-- ==== Sys2Proof/Word.lean ====
section
/-!
DEFINITION. The words of the machine: the 16-bit word, the byte, and the 32-bit long with its two halves
(00_scope.md R14, R16, R24). Only the types and their plainest arithmetic stand here.
-/
namespace Sys2Proof

/-- The sixteen-bit word, "the primary unit of storage" (00_scope.md R14). -/
abbrev Word := BitVec 16

/-- `BYTE`, eight bits (00_scope.md R16). -/
abbrev Byte := BitVec 8

/-- A double word (`LONG`), thirty-two bits (00_scope.md R24). -/
abbrev LongWord := BitVec 32

/-- `NIBBLE`, four bits (00_scope.md R16). -/
abbrev Nibble := BitVec 4

/-- `LowHalf(u) = u mod 2^16` (00_scope.md R24). -/
def lowHalf (u : LongWord) : Word := u.setWidth 16

/-- `HighHalf(u) = floor(u / 2^16)` (00_scope.md R24). -/
def highHalf (u : LongWord) : Word := u.extractLsb' 16 16

/-- The long with halves `low` and `high`: `high * 2^16 + low` (00_scope.md R24). -/
def mkLong (low high : Word) : LongWord := high ++ low

/-- `zext_16`: supply sixteen high-order zeros (00_scope.md R28). -/
def zextLong (u : Word) : LongWord := u.setWidth 32

/-- Widen a byte with high-order zeros (00_scope.md R26). -/
def zextByte (b : Byte) : Word := b.setWidth 16

/-- Widen a byte to a long with high-order zeros (00_scope.md R26). -/
def zextByteLong (b : Byte) : LongWord := b.setWidth 32

/-- Widen a nibble with high-order zeros (00_scope.md R26). -/
def zextNibble (n : Nibble) : Word := n.setWidth 16

/-- Widen a nibble to a long with high-order zeros (00_scope.md R26). -/
def zextNibbleLong (n : Nibble) : LongWord := n.setWidth 32

end Sys2Proof
end

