-- ==== Sys2Proof/Syntax.lean ====
section
/-!
DEFINITION. The instructions, WHOLE: one constructor for each of the 343 rows of spec/opcode_table.json: first those with operand
fields, then those without, each in the table's order (Lean's compiler wants a constructor with fields among the first 244).
Operand fields are those of the table: `alpha`, `beta` bytes; `word` a 16-bit operand, high byte first; `left`, `right`
the nibbles of a pair byte; `pos`, `size` a field specifier (30_encoding.md R161, R168). An instruction whose `n` is
built into the opcode is a constructor per value of `n`. The prefixes `ESC` and `ESCL` stand for that prefix followed by
a second byte assigned to no instruction of that prefix (30_encoding.md R171, R174). `REC` and `REC2` are `recover` and
`recover2`, since `Instr.rec` is a name Lean makes itself, and `CATCH` is `catchByte`, since `catch` is a word of Lean.
-/
namespace Sys2Proof
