/-- The meaning of `SLB`. -/
def execSlb (alpha : Byte) (s : State) : Answer := run (doSlb alpha) s

/-- `SLD0` (43_assign_immediate_frame_pointer.md R390). -/
def doSld0 : M Unit := storeLocalDouble 0

/-- The meaning of `SLD0`. -/
def execSld0 (s : State) : Answer := run doSld0 s

/-- `SLD1` (43_assign_immediate_frame_pointer.md R390). -/
def doSld1 : M Unit := storeLocalDouble 1

/-- The meaning of `SLD1`. -/
def execSld1 (s : State) : Answer := run doSld1 s

/-- `SLD2` (43_assign_immediate_frame_pointer.md R390). -/
def doSld2 : M Unit := storeLocalDouble 2

/-- The meaning of `SLD2`. -/
def execSld2 (s : State) : Answer := run doSld2 s

/-- `SLD3` (43_assign_immediate_frame_pointer.md R390). -/
def doSld3 : M Unit := storeLocalDouble 3

/-- The meaning of `SLD3`. -/
def execSld3 (s : State) : Answer := run doSld3 s

/-- `SLD4` (43_assign_immediate_frame_pointer.md R390). -/
def doSld4 : M Unit := storeLocalDouble 4

/-- The meaning of `SLD4`. -/
def execSld4 (s : State) : Answer := run doSld4 s

/-- `SLD5` (43_assign_immediate_frame_pointer.md R390). -/
def doSld5 : M Unit := storeLocalDouble 5

/-- The meaning of `SLD5`. -/
def execSld5 (s : State) : Answer := run doSld5 s

/-- `SLD6` (43_assign_immediate_frame_pointer.md R390). -/
def doSld6 : M Unit := storeLocalDouble 6

/-- The meaning of `SLD6`. -/
def execSld6 (s : State) : Answer := run doSld6 s

/-- `SLD8` (43_assign_immediate_frame_pointer.md R390). -/
def doSld8 : M Unit := storeLocalDouble 8

/-- The meaning of `SLD8`. -/
def execSld8 (s : State) : Answer := run doSld8 s

/-- `SLDB` (43_assign_immediate_frame_pointer.md R391). -/
def doSldb (alpha : Byte) : M Unit := storeLocalDouble (zextByte alpha)

/-- The meaning of `SLDB`. -/
def execSldb (alpha : Byte) (s : State) : Answer := run (doSldb alpha) s

/-- `PL0` (43_assign_immediate_frame_pointer.md R393). -/
def doPl0 : M Unit := putLocal 0

/-- The meaning of `PL0`. -/
def execPl0 (s : State) : Answer := run doPl0 s

/-- `PL1` (43_assign_immediate_frame_pointer.md R393). -/
def doPl1 : M Unit := putLocal 1

/-- The meaning of `PL1`. -/
def execPl1 (s : State) : Answer := run doPl1 s

/-- `PL2` (43_assign_immediate_frame_pointer.md R393). -/
def doPl2 : M Unit := putLocal 2

/-- The meaning of `PL2`. -/
def execPl2 (s : State) : Answer := run doPl2 s

/-- `PL3` (43_assign_immediate_frame_pointer.md R393). -/
def doPl3 : M Unit := putLocal 3

/-- The meaning of `PL3`. -/
def execPl3 (s : State) : Answer := run doPl3 s

/-- `PLB` (43_assign_immediate_frame_pointer.md R394). -/
def doPlb (alpha : Byte) : M Unit := putLocal (zextByte alpha)

/-- The meaning of `PLB`. -/
def execPlb (alpha : Byte) (s : State) : Answer := run (doPlb alpha) s

/-- `PLD0` (43_assign_immediate_frame_pointer.md R395). -/
def doPld0 : M Unit := putLocalDouble 0

/-- The meaning of `PLD0`. -/
def execPld0 (s : State) : Answer := run doPld0 s

/-- `PLDB` (43_assign_immediate_frame_pointer.md R396). -/
def doPldb (alpha : Byte) : M Unit := putLocalDouble (zextByte alpha)

/-- The meaning of `PLDB`. -/
def execPldb (alpha : Byte) (s : State) : Answer := run (doPldb alpha) s

/-- `AL0IB` (43_assign_immediate_frame_pointer.md R397). -/
def doAl0ib (alpha : Byte) : M Unit := do
  let p ← localAddress 0
  let w ← memReadMds p
  push (w + zextByte alpha)

/-- The meaning of `AL0IB`. -/
def execAl0ib (alpha : Byte) (s : State) : Answer := run (doAl0ib alpha) s

/-- `GA0` (43_assign_immediate_frame_pointer.md R399). -/
def doGa0 : M Unit := pushGlobalAddress 0

/-- The meaning of `GA0`. -/
def execGa0 (s : State) : Answer := run doGa0 s

/-- `GA1` (43_assign_immediate_frame_pointer.md R399). -/
def doGa1 : M Unit := pushGlobalAddress 1

/-- The meaning of `GA1`. -/
def execGa1 (s : State) : Answer := run doGa1 s

/-- `GAB` (43_assign_immediate_frame_pointer.md R400). -/
def doGab (alpha : Byte) : M Unit := pushGlobalAddress (zextByte alpha)

/-- The meaning of `GAB`. -/
def execGab (alpha : Byte) (s : State) : Answer := run (doGab alpha) s

/-- `GAW` (43_assign_immediate_frame_pointer.md R401). -/
def doGaw (word : Word) : M Unit := pushGlobalAddress word

/-- The meaning of `GAW`. -/
def execGaw (word : Word) (s : State) : Answer := run (doGaw word) s

/-- `LG0` (43_assign_immediate_frame_pointer.md R402). -/
def doLg0 : M Unit := loadGlobal 0

/-- The meaning of `LG0`. -/
def execLg0 (s : State) : Answer := run doLg0 s

/-- `LG1` (43_assign_immediate_frame_pointer.md R402). -/
def doLg1 : M Unit := loadGlobal 1

/-- The meaning of `LG1`. -/
def execLg1 (s : State) : Answer := run doLg1 s

/-- `LG2` (43_assign_immediate_frame_pointer.md R402). -/
def doLg2 : M Unit := loadGlobal 2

★ ★ ★

Exact lines only, please: output the listing from the first line to the line with "built into the", both included.

### [Exercise solution]
-- ==== Sys2Proof/Word.lean ====
section
/-!
DEFINITION. The words of the machine: the 16-bit word, the byte, and the 32-bit long with its two halves
(00_scope.md R14, R16, R24). Only the types and their plainest arithmetic stand here.
-/
namespace Sys2Proof

/-- The sixteen-bit word, "the primary unit of storage" (00_scope.md R14). -/
abbrev Word := BitVec 16

/-- `BYTE`, eight bits (00_scope.md R16). -/
abbrev Byte := BitVec 8

/-- A double word (`LONG`), thirty-two bits (00_scope.md R24). -/
abbrev LongWord := BitVec 32

/-- `NIBBLE`, four bits (00_scope.md R16). -/
abbrev Nibble := BitVec 4

/-- `LowHalf(u) = u mod 2^16` (00_scope.md R24). -/
def lowHalf (u : LongWord) : Word := u.setWidth 16

/-- `HighHalf(u) = floor(u / 2^16)` (00_scope.md R24). -/
def highHalf (u : LongWord) : Word := u.extractLsb' 16 16

/-- The long with halves `low` and `high`: `high * 2^16 + low` (00_scope.md R24). -/
def mkLong (low high : Word) : LongWord := high ++ low

/-- `zext_16`: supply sixteen high-order zeros (00_scope.md R28). -/
def zextLong (u : Word) : LongWord := u.setWidth 32

/-- Widen a byte with high-order zeros (00_scope.md R26). -/
def zextByte (b : Byte) : Word := b.setWidth 16

/-- Widen a byte to a long with high-order zeros (00_scope.md R26). -/
def zextByteLong (b : Byte) : LongWord := b.setWidth 32

/-- Widen a nibble with high-order zeros (00_scope.md R26). -/
def zextNibble (n : Nibble) : Word := n.setWidth 16

/-- Widen a nibble to a long with high-order zeros (00_scope.md R26). -/
def zextNibbleLong (n : Nibble) : LongWord := n.setWidth 32

end Sys2Proof
end

-- ==== Sys2Proof/Syntax.lean ====
section
/-!
DEFINITION. The instructions, WHOLE: one constructor for each of the 343 rows of spec/opcode_table.json: first those with operand
fields, then those without, each in the table's order (Lean's compiler wants a constructor with fields among the first 244).
Operand fields are those of the table: `alpha`, `beta` bytes; `word` a 16-bit operand, high byte first; `left`, `right`
the nibbles of a pair byte; `pos`, `size` a field specifier (30_encoding.md R161, R168). An instruction whose `n` is
built into the opcode is a constructor per value of `n`. The prefixes `ESC` and `ESCL` stand for that prefix followed by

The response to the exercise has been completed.